-- ==== Sys2Proof/Machine/PaymentOps.lean ====
section
/-! DEFINITION. The Payment Line Interfaces' shared operations (chapter 4): the line record and its flag, the bytes of a tender
message both ways, the transmit queue, and the clearing of a line that leaves UP. -/

namespace Sys2Proof.Machine

/-! ### The line record -/

/-- The record of a line. -/
def State.line (i : Fin 4) (s : State) : PayLine := s.lines[i]

/-- The fields of a line that READ LINE reports (R77). -/
def PayLine.view (p : PayLine) : PayLine :=
  { p with
    txQueue := []
    txSent := 0
    txChar := .idle
    assembly := .hunting
    handOff := none
    rxFifo := []
    overrunMark := false
    dsrInput := false
    dsrFilter := none
    cts := false
    ctsWait := none
    lossCause := none }

/-- A line's record is stored; its change flag is set where a reported field has changed (R77). -/
def State.setLineRec (i : Fin 4) (p : PayLine) (s : State) : State :=
  { s with lines := s.lines.set i p }.setFlagIf (decide ((s.line i).view ≠ p.view)) (lineFlag i)

/-- A line's record is changed. -/
def State.modLine (i : Fin 4) (g : PayLine → PayLine) (s : State) : State := s.setLineRec i (g (s.line i))

/-- DTR is active exactly while the mode is present and enable is ON, and RESET_N is not asserted (section 4.1, R93). -/
def State.dtr (i : Fin 4) (s : State) : Bool :=
  !s.part.inReset && (s.line i).mode.isSome && (s.line i).enable

/-- RTS is active while the line is UP and its transmit queue holds a message (section 4.3, R85). -/
def State.rts (i : Fin 4) (s : State) : Bool :=
  !s.part.inReset && decide ((s.line i).state = .up) && !(s.line i).txQueue.isEmpty

/-! ### The bytes of a tender message (section 4.6, R87) -/

/-- n in so many ASCII decimal digits, most significant first. -/
def asciiDigits : Nat → Nat → List Byte
  | 0, _ => []
  | w + 1, n => asciiDigits w (n / 10) ++ [BitVec.ofNat 8 (0x30 + n % 10)]

/-- The kind letter of a message the part sends. -/
def OutKind.letter : OutKind → Byte
  | .sale => 0x53
  | .withdraw => 0x57
  | .capture => 0x43
  | .void => 0x56
  | .enquire => 0x51

/-- The fields of a message, from the values the tender holds (R87). -/
def Tender.fields (t : Tender) : OutKind → List Byte
  | .sale => asciiDigits 6 t.receiptCode ++ asciiDigits 6 t.amountRequested
  | .withdraw => []
  | .capture => t.reference.getD [] ++ asciiDigits 6 (t.amountToCapture.getD 0)
  | .void => t.reference.getD []
  | .enquire => []

/-- STX, the body, ETX and the check byte (section 4.6). -/
def messageBytes (body : List Byte) : List Byte := 0x02 :: (body ++ [0x03, xorBytes (body ++ [0x03])])

/-- The bytes of a message for a tender (R87). -/
def Tender.message (t : Tender) (number : Nat) (kind : OutKind) : List Byte :=
  messageBytes (kind.letter :: (asciiDigits 2 number ++ t.fields kind))

/-! ### Reading a received message (R89, R90) -/

/-- The value of an ASCII decimal digit. -/
def digitValue (b : Byte) : Option Nat :=
  if 0x30 ≤ b.toNat ∧ b.toNat ≤ 0x39 then some (b.toNat - 0x30) else none

/-- The number that ASCII decimal digits spell, most significant first. -/
def digitsValue : List Byte → Option Nat → Option Nat
  | [], acc => acc
  | b :: rest, acc =>
    match acc, digitValue b with
    | some n, some d => digitsValue rest (some (n * 10 + d))
    | _, _ => none

/-- A digit field of a message. -/
def readDigits (l : List Byte) : Option Nat := digitsValue l (some 0)

/-- A reference field of a message: characters from 0x20 to 0x7E. -/
def readReference (l : List Byte) : Option (List Byte) :=
  if l.all (fun b => decide (0x20 ≤ b.toNat) && decide (b.toNat ≤ 0x7E)) then some l else none

/-- The fields of a STATE: the status letter, the amount and the reference, all checked for shape; those its status does not carry
are dropped (R89, R90). -/
def readState (status : Byte) (amount reference : List Byte) : Option Reply :=
  match readDigits amount, readReference reference with
  | some a, some r =>
    if status = 0x4E then some (.stateNone .none)
    else if status = 0x50 then some .statePending
    else if status = 0x41 then some (.stateApproved a r)
    else if status = 0x43 then some (.stateCaptured a)
    else if status = 0x56 then some (.stateNone .voided)
    else if status = 0x44 then some (.stateNone .declined)
    else none
  | _, _ => none

/-- The reply that a kind letter and its fields spell, where they are well-formed (R89). -/
def readReply (kind : Byte) (fields : List Byte) : Option Reply :=
  if kind = 0x41 then
    if fields.length = 14 then
      match readDigits (fields.take 6), readReference (fields.drop 6) with
      | some a, some r => some (.approved a r)
      | _, _ => none
    else none
  else if kind = 0x44 then
    if fields.length = 2 then (readDigits fields).map .declined else none
  else if kind = 0x58 then if fields = [] then some .cancelled else none
  else if kind = 0x4B then if fields = [] then some .withdrawn else none
  else if kind = 0x50 then
    if fields.length = 6 then (readDigits fields).map .captured else none
  else if kind = 0x4F then if fields = [] then some .voided else none
  else if kind = 0x54 then
    if fields.length = 15 then
      match fields with
      | status :: rest => readState status (rest.take 6) (rest.drop 6)
      | [] => none
    else none
  else if kind = 0x42 then if fields = [] then some .busy else none
  else none

/-- A body judged: a kind letter, a tender number of two digits not above 31, and the fields of the kind (R89). -/
def readBody : List Byte → Option (Nat × Reply)
  | kind :: d1 :: d0 :: fields =>
    match readDigits [d1, d0], readReply kind fields with
    | some n, some r => if n < Config.tenderEntries then some (n, r) else none
    | _, _ => none
  | _ => none

/-- A completed message judged: not errored, its check byte right, and its body well-formed (R89). -/
def judgeMessage (body : List Byte) (check : Byte) (errored : Bool) : Option (Nat × Reply) :=
  if errored then none
  else if check = xorBytes (body ++ [0x03]) then readBody body
  else none

/-- A received message is thrown away and counted (R89). -/
def PayLine.countDiscard (p : PayLine) : PayLine := { p with discarded := saturate Config.counterLimit p.discarded }

/-- A well-formed message that the Tender Unit did not expect is counted (R90). -/
def PayLine.countUnexpected (p : PayLine) : PayLine := { p with unexpected := saturate Config.counterLimit p.unexpected }

/-! ### Characters (R83) -/

/-- The value of the data bits of a mode. -/
def LineMode.dataValue (m : LineMode) (b : Byte) : Byte := if m.dataBits = 7 then b &&& 0x7F else b

/-- The data bits of a character, least significant first (R83). -/
def LineMode.bits (m : LineMode) (b : Byte) : List Bool := (List.range m.dataBits).map fun k => b.getLsbD k

/-- The parity bit of a character, absent with parity NONE (R83). -/
def LineMode.parityBit (m : LineMode) (b : Byte) : Option Bool :=
  match m.parity with
  | .none => none
  | .even => some ((m.bits b).count true % 2 == 1)
  | .odd => some ((m.bits b).count true % 2 == 0)

/-- A received parity bit does not match (R83). -/
def LineMode.parityWrong (m : LineMode) (b : Byte) (received : Bool) : Bool :=
  match m.parityBit b with
  | none => false
  | some bit => received != bit

/-- The levels of a character on TXD, one for each bit time, true for high: the start bit, the data bits least significant first, the
parity bit, and the stop bits of the mode (R83). -/
def LineMode.charLevels (m : LineMode) (b : Byte) : List Bool :=
  false :: (m.bits b ++ (m.parityBit b).toList ++ List.replicate m.stopBits true)

/-! ### Sending (R85, R86) -/

/-- The levels of the next character of the message being sent, at the line's mode (R83, R85). -/
def PayLine.ownLevels (p : PayLine) : List Bool :=
  match p.mode, p.txQueue with
  | some m, k :: _ => m.charLevels (k.bytes.getD p.txSent 0)
  | _, _ => []

/-- The levels of the character being sent on TXD, from its start bit on; empty while TXD is at rest (R83, R82). -/
def PayLine.txd (p : PayLine) : List Bool :=
  match p.txChar with
  | .idle => []
  | .own => p.ownLevels
  | .orphan levels => levels

/-- TXD, at rest while RESET_N is asserted (R83, R93). -/
def State.txd (i : Fin 4) (s : State) : List Bool := if s.part.inReset then [] else (s.line i).txd

/-- The due character begins where CTS is active; otherwise the CTS wait timer runs (R85, R86). Nothing is due while no message is
held or a character is being sent. -/
def PayLine.beginDue (p : PayLine) : PayLine :=
  if p.state = .up ∧ p.txQueue ≠ [] ∧ p.txChar = .idle then
    if p.cts then { p with txChar := .own, ctsWait := none }
    else { p with ctsWait := some (p.ctsWait.getD Config.ctsWaitMs) }
  else p

/-- Why a message was not sent (R85). -/
inductive NotSent where
  | lineLost
  | refused
  | ctsLimit
  deriving DecidableEq, Repr

/-- Messages of a tender are no longer its current message (R99). -/
def supersede (tender : Nat) (q : List OutMessage) : List OutMessage :=
  q.map fun m => if m.tender = tender then { m with current := false } else m

/-- A line takes a message into its transmit queue, or says at once why not (R85). -/
def PayLine.hand (m : OutMessage) (p : PayLine) : PayLine × Option NotSent :=
  let q := supersede m.tender p.txQueue
  if p.state ≠ .up then ({ p with txQueue := q }, some .lineLost)
  else if Config.transmitQueueLimit ≤ p.txQueue.length then ({ p with txQueue := q }, some .refused)
  else (({ p with txQueue := q ++ [m] }).beginDue, none)

/-- What a line reports of a message it gives up (R82, R86). -/
structure GivenUp where
  kind    : OutKind
  tender  : Nat
  current : Bool
  begun   : Bool
  deriving DecidableEq, Repr

/-- The reports on the messages of the transmit queue when it is given up: only the first can have begun, with a character sent or
being sent (R82, R86; log entry 14). -/
def PayLine.givenUp (p : PayLine) : List GivenUp :=
  match p.txQueue with
  | [] => []
  | m :: rest =>
    { kind := m.kind, tender := m.tender, current := m.current, begun := decide (0 < p.txSent) || decide (p.txChar = .own) } ::
      rest.map fun k => { kind := k.kind, tender := k.tender, current := k.current, begun := false }

/-- The transmit queue is emptied; a character whose start bit has gone out is completed, so TXD goes on as it was (R82). -/
def PayLine.emptyQueue (p : PayLine) : PayLine :=
  { p with
    txQueue := []
    txSent := 0
    txChar := if p.txChar = .own then .orphan p.ownLevels else p.txChar
    ctsWait := none }

/-- The receive side of a line returns to HUNTING with an empty FIFO (R82, R79). -/
def PayLine.clearReceive (p : PayLine) : PayLine := { p with assembly := .hunting, rxFifo := [] }

end Sys2Proof.Machine
end

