-- ==== Sys2Proof/Machine/Engines.lean ====
section
/-! DEFINITION. The commands of print engines, the sheet link and sheet dispatch (chapters 6 and 7). -/

namespace Sys2Proof.Machine

/-! ### Presence (R123) -/

/-- PRES_N takes a level; once it is sampled, a level that differs from the qualified presence starts the filter (R123, R136). -/
def Engine.presTakes (samples active : Bool) (r : Engine) : Engine :=
  if samples then { r with presInput := active, presFilter := if active = r.present then none else some Config.presenceMs }
  else { r with presInput := active }

/-- PRESENCE_CHANGE (R123). -/
def execPresenceChange (engine : Fin 3) (active : Bool) (s : State) : Host.Outcome State Fault Refusal :=
  .next (s.whenever ((s.engine engine).presInput != active) fun t => t.modEngine engine (Engine.presTakes t.running active))

/-- The qualified presence changes (R123). -/
def State.presenceQualified (e : Fin 3) (s : State) : State :=
  let active := (s.engine e).presInput
  let s1 := s.modEngine e fun r => { r with present := active, presFilter := none }
  match active, (s1.engine e).link with
  | true, .absent => s1.modEngine e Engine.enterHunting
  | false, .hunting => s1.modEngine e Engine.enterAbsent
  | false, .online => s1.leaveOnline e .absent
  | _, _ => s1

/-- PRESENCE_FILTER_EXPIRY (R123). -/
def execPresenceFilterExpiry (engine : Fin 3) (s : State) : Host.Outcome State Fault Refusal :=
  .next (s.whenever (s.running && (s.engine engine).presFilter.isSome) fun t => (t.presenceQualified engine).grantAll)

/-! ### The transmitter (R119) -/

/-- HELLO_TIMER_EXPIRY (R124): one HELLO is handed, and the timer runs again. -/
def execHelloTimerExpiry (engine : Fin 3) (s : State) : Host.Outcome State Fault Refusal :=
  .next (s.whenever (s.running && (s.engine engine).helloTimer.isSome && decide ((s.engine engine).link = .hunting)) fun t =>
    t.modEngine engine fun r => { r with helloTimer := some Config.helloMs }.handHello)

/-- The frame that a control queue entry sends; a HELLO takes its tags now (R119, R124). -/
def ControlFrame.frame (r : Engine) : ControlFrame → PartFrame
  | .hello => .hello r.nextTag r.firstOpen
  | .abort tag => .sheetAbort tag

/-- The frame on the sheet path may begin: a SHEET START needs buffer credit (R132). -/
def Engine.mayBegin (r : Engine) : PartFrame → Bool
  | .sheetStart _ _ _ _ => decide (0 < r.credit)
  | .hello _ _ | .sheetData _ _ | .sheetEnd _ _ | .sheetAbort _ => true

/-- The credit after a frame of the sheet path begins (R132). -/
def Engine.creditAfter (r : Engine) : PartFrame → Nat
  | .sheetStart _ _ _ _ => r.credit - 1
  | .hello _ _ | .sheetData _ _ | .sheetEnd _ _ | .sheetAbort _ => r.credit

/-- At a boundary the transmitter begins the head of the control queue, or the frame on the sheet path, or one mark pair; a frame taken
from the sheet path lets the channel hand the next (R119, R150). -/
def State.beginNext (e : Fin 3) (s : State) : State :=
  let r := s.engine e
  match r.control, r.sheetPath with
  | c :: rest, _ => s.modEngine e fun q => { q with control := rest, tx := .frame (c.frame r) }
  | [], some f =>
    if r.mayBegin f then
      (s.modEngine e fun q => { q with sheetPath := none, tx := .frame f, credit := r.creditAfter f }).runChannel e
    else s.modEngine e fun q => { q with tx := .mark }
  | [], none => s.modEngine e fun q => { q with tx := .mark }

/-- SHEET END has been sent whole for the STREAMING sheet of its tag: the sheet becomes SENT, the channel unpins and is IDLE, and the
arbiters run (R151). A SHEET END whose sheet has ended reports nothing (R119). -/
def State.sheetEndSent (e : Fin 3) (tag : Word16) (s : State) : State :=
  let r := s.engine e
  if r.channel.phase = .finishing ∧ r.channel.sheet = some tag then
    ((s.modEngine e fun q =>
      { q with
        sheets := q.sheets.map fun h => if h.tag = tag then { h with state := .sent } else h
        channel := Channel.reset }).lowerPin r.channel.frame).dispatch
  else s

/-- The item being sent ends, and the next begins (R119; log entry 30). -/
def State.frameBoundary (e : Fin 3) (s : State) : State :=
  (match (s.engine e).tx with
    | .frame (.sheetEnd tag _) => s.sheetEndSent e tag
    | _ => s).beginNext e

/-- TX_FRAME_BOUNDARY (R119). -/
def execTxFrameBoundary (engine : Fin 3) (s : State) : Host.Outcome State Fault Refusal :=
  .next (s.whenever (s.running && decide ((s.engine engine).link ≠ .absent)) fun t => (t.frameBoundary engine).grantAll)

/-! ### The receiver (R120 to R122) -/

/-- The receiver runs: the link is HUNTING or ONLINE (R120). -/
def State.receiving (e : Fin 3) (s : State) : Bool := s.running && decide ((s.engine e).link ≠ .absent)

/-- A frame whose CRC matched joins the receive buffer, or is lost to an overrun, which is a receive fault (R120, R121). -/
def State.frameArrives (e : Fin 3) (f : RawFrame) (s : State) : State :=
  if (s.engine e).rxBuffer.length < Config.receiveBufferLimit then
    s.modEngine e fun r => { r with rxBuffer := r.rxBuffer ++ [f], rx := .markDue }
  else s.receiveFault e

/-- RX_FRAME_COMPLETE (R120). That it acts in HUNT and while a mark pair is due too is the model's choice: the command stands for the mark
pair before the frame as well (log entry 21). -/
def execRxFrameComplete (engine : Fin 3) (kind : Byte) (payload : List Byte) (s : State) : Host.Outcome State Fault Refusal :=
  .next (s.whenever (s.receiving engine && kind != 0xA5 && decide (payload.length ≤ 1024))
    fun t => (t.frameArrives engine ⟨kind, payload⟩).grantAll)

/-- RECEIVE_FAULT (R121): the receiver stands past HUNT. -/
def execReceiveFault (engine : Fin 3) (s : State) : Host.Outcome State Fault Refusal :=
  .next (s.whenever (s.receiving engine && decide ((s.engine engine).rx ≠ .hunt)) fun t => (t.receiveFault engine).grantAll)

/-- MARK_PAIR_FOUND (R120): the receiver enters MARKED. -/
def execMarkPairFound (engine : Fin 3) (s : State) : Host.Outcome State Fault Refusal :=
  .next (s.whenever (s.receiving engine) fun t => t.modEngine engine fun r => { r with rx := .marked })

/-- FRAME_TAKEN (R122): the oldest complete frame is taken from the receive buffer and acts at once. -/
def execFrameTaken (engine : Fin 3) (s : State) : Host.Outcome State Fault Refusal :=
  .next (match s.receiving engine, (s.engine engine).rxBuffer with
    | true, f :: rest => (s.takeHead engine f rest).grantAll
    | _, _ => s)

/-! ### Frames that act (R124, R127, R130, R131) -/

/-- READY (R124, R127). -/
def execReady (engine : Fin 3) (media : Byte) (sheets lastTag : Word16) (bufferFree : Byte) (s : State) :
    Host.Outcome State Fault Refusal :=
  .next ((s.deliver engine ⟨0x11, media :: (word2 sheets ++ word2 lastTag ++ [bufferFree])⟩).grantAll)

/-- STATUS (R130). -/
def execStatus (engine : Fin 3) (media : Byte) (sheets lastTag : Word16) (bufferFree head : Byte) (s : State) :
    Host.Outcome State Fault Refusal :=
  .next ((s.deliver engine ⟨0x12, media :: (word2 sheets ++ word2 lastTag ++ [bufferFree, head])⟩).grantAll)

/-- SHEET_DONE (R131). -/
def execSheetDone (engine : Fin 3) (tag : Word16) (s : State) : Host.Outcome State Fault Refusal :=
  .next ((s.deliver engine ⟨0x13, word2 tag⟩).grantAll)

/-- SHEET_FAULT (R131). -/
def execSheetFault (engine : Fin 3) (tag : Word16) (cause : Byte) (s : State) : Host.Outcome State Fault Refusal :=
  .next ((s.deliver engine ⟨0x14, word2 tag ++ [cause]⟩).grantAll)

/-! ### Timers of the link (R126, R128) -/

/-- SILENCE_TIMER_EXPIRY (R126). -/
def execSilenceTimerExpiry (engine : Fin 3) (s : State) : Host.Outcome State Fault Refusal :=
  .next (s.whenever (s.running && (s.engine engine).silenceTimer.isSome && decide ((s.engine engine).link = .online))
    fun t => (t.leaveOnline engine .silence).grantAll)

/-- Every UNKNOWN sheet of the engine ends as FAULT(LINK_LOST), in tag order (R128). -/
def State.relinkExpired (e : Fin 3) (s : State) : State :=
  (s.modEngine e fun r => { r with relinkTimer := none }).endSheets e ((s.engine e).tagsIn .unknown) (.fault .linkLost)

/-- RELINK_TIMER_EXPIRY (R128). -/
def execRelinkTimerExpiry (engine : Fin 3) (s : State) : Host.Outcome State Fault Refusal :=
  .next (s.whenever (s.running && (s.engine engine).relinkTimer.isSome) fun t => (t.relinkExpired engine).grantAll)

/-! ### Engine requests (R134, R135, R142) -/

/-- SET ENGINE (R134); a changed mask or enabled lets the arbiters run (R141). -/
def State.setEngine (engine enabled mask : Byte) (s : State) : State :=
  match toFin 3 engine.toNat, toFlag enabled with
  | some e, some on =>
    if mask.toNat ≤ 15 then
      (s.modEngine e fun r => { r with enabled := on, stationMask := mask.setWidth 4 }).dispatch.respond .ok []
    else s.refuse .badArgument
  | _, _ => s.refuse .badArgument

/-- SET_ENGINE (R134). -/
def execSetEngine (engine enabled mask : Byte) (s : State) : Host.Outcome State Fault Refusal :=
  .next (s.request (.setEngine engine enabled mask) (State.setEngine engine enabled mask)).grantAll

/-- A sheet as READ ENGINE sends it (R135). -/
def Sheet.bytes (h : Sheet) : List Byte := word2 h.tag ++ byte1 h.order ++ byte1 h.line ++ byte1 h.state.code

/-- The payload of READ ENGINE (R135). -/
def Engine.bytes (e : Fin 3) (r : Engine) : List Byte :=
  byte1 e.val ++ byte1 r.link.code ++ byteOpt (fun (c : LinkLoss) => byte1 c.code) r.lastLoss ++ byteFlag r.enabled ++
    byte1 r.stationMask.toNat ++ byte1 r.media ++ byte2 r.sheetsRemaining ++
    byteOpt (fun (h : HeadState) => byte1 h.code) r.head ++ byte1 r.bufferFree ++ byte1 r.holds.mask ++ word2 r.nextTag ++
    byteOpt word2 r.lastCompleted ++ byteOpt (fun ms => byte2 (toSeconds ms)) r.relinkTimer ++ byte1 r.receiveFaults ++
    byte1 r.strayOutcomes ++ byte1 r.protocolErrors ++ byte1 r.sheets.length ++ r.sheets.flatMap Sheet.bytes

/-- READ ENGINE with clear sets the three counters to 0 (R135). -/
def Engine.cleared (r : Engine) : Engine := { r with receiveFaults := 0, strayOutcomes := 0, protocolErrors := 0 }

/-- READ ENGINE (R135). -/
def State.readEngine (engine clear : Byte) (s : State) : State :=
  match toFin 3 engine.toNat, toFlag clear with
  | some e, some c =>
    let payload := (s.engine e).bytes e
    (if c then s.modEngine e Engine.cleared else s).respond .ok payload
  | _, _ => s.refuse .badArgument

/-- READ_ENGINE (R135). -/
def execReadEngine (engine clear : Byte) (s : State) : Host.Outcome State Fault Refusal :=
  .next (s.request (.readEngine engine clear) (State.readEngine engine clear))

/-- The HOST hold of an engine is set or removed; a removal may let the arbiter run (R142). -/
def State.setHostHold (engine : Byte) (on : Bool) (s : State) : State :=
  match toFin 3 engine.toNat with
  | none => s.refuse .badArgument
  | some e => (s.modEngine e fun r => { r with holds := { r.holds with host := on } }).dispatch.respond .ok []

/-- HOLD_ENGINE (R142). -/
def execHoldEngine (engine : Byte) (s : State) : Host.Outcome State Fault Refusal :=
  .next (s.request (.holdEngine engine) fun t => t.setHostHold engine true).grantAll

/-- RELEASE_ENGINE (R142). -/
def execReleaseEngine (engine : Byte) (s : State) : Host.Outcome State Fault Refusal :=
  .next (s.request (.releaseEngine engine) fun t => t.setHostHold engine false).grantAll

/-! ### Raster bursts (R149, R152, R153) -/

/-- A burst of a READING channel has completed with good or corrected data: it fills a buffer, a page may end, and the channel goes on
(R149). -/
def State.burstTaken (e : Fin 3) (p : Page) (data : List Byte) (s : State) : State :=
  let c := (s.engine e).channel
  let n := c.bytesRead + data.length
  let pageDone := decide (n % Config.pageBytes = 0) || decide (n = c.length)
  let s1 := if pageDone then s.lowerReader p else s
  (s1.modChannel e fun d =>
    { d with
      bytesRead := n
      buffers := d.buffers ++ [data]
      readingPage := if pageDone then none else d.readingPage
      pageIndex := if pageDone then d.pageIndex + 1 else d.pageIndex
      phase := if n = c.length then .finishing else d.phase }).runChannel e

/-- A raster burst completes: its errors act; a STOPPING channel discards it and is done, and an uncorrectable group ends the sheet
(R149, R152, R153). -/
def State.rasterComplete (e : Fin 3) (p : Page) (position length : Nat) (errors : ReadErrors) (s : State) : State :=
  let data := readBytes s.store.mem (pageAddress p position) length
  let s1 := s.applyErrors p errors
  match (s1.engine e).channel.phase with
  | .stopping => (s1.unwindChannel e).beginWaiting e
  | .reading => if 0 < errors.uncorrectable then s1.storeErrorEnd e else s1.burstTaken e p data
  | .idle | .finishing => s1

/-- RASTER_BURST_COMPLETE (R149). -/
def execRasterBurstComplete (channel : Fin 3) (errors : ReadErrors) (s : State) : Host.Outcome State Fault Refusal :=
  .next (match s.store.port.busy with
    | some (.raster e p position length) =>
      if e = channel then (s.endAccess.rasterComplete e p position length errors).grantAll else s
    | _ => s)

end Sys2Proof.Machine
end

:: What this task involves ::
Repeat exactly the lines above from the one with "match toFin 3 engine.toNat with" up to and including the one with "def execHoldEngine (engine". No other line belongs in the reply.

:: Solved problem ::
  match toFin 3 engine.toNat with
  | none => s.refuse .badArgument
  | some e => (s.modEngine e fun r => { r with holds := { r.holds with host := on } }).dispatch.respond .ok []

/-- HOLD_ENGINE (R142). -/
def execHoldEngine (engine : Byte) (s : State) : Host.Outcome State Fault Refusal :=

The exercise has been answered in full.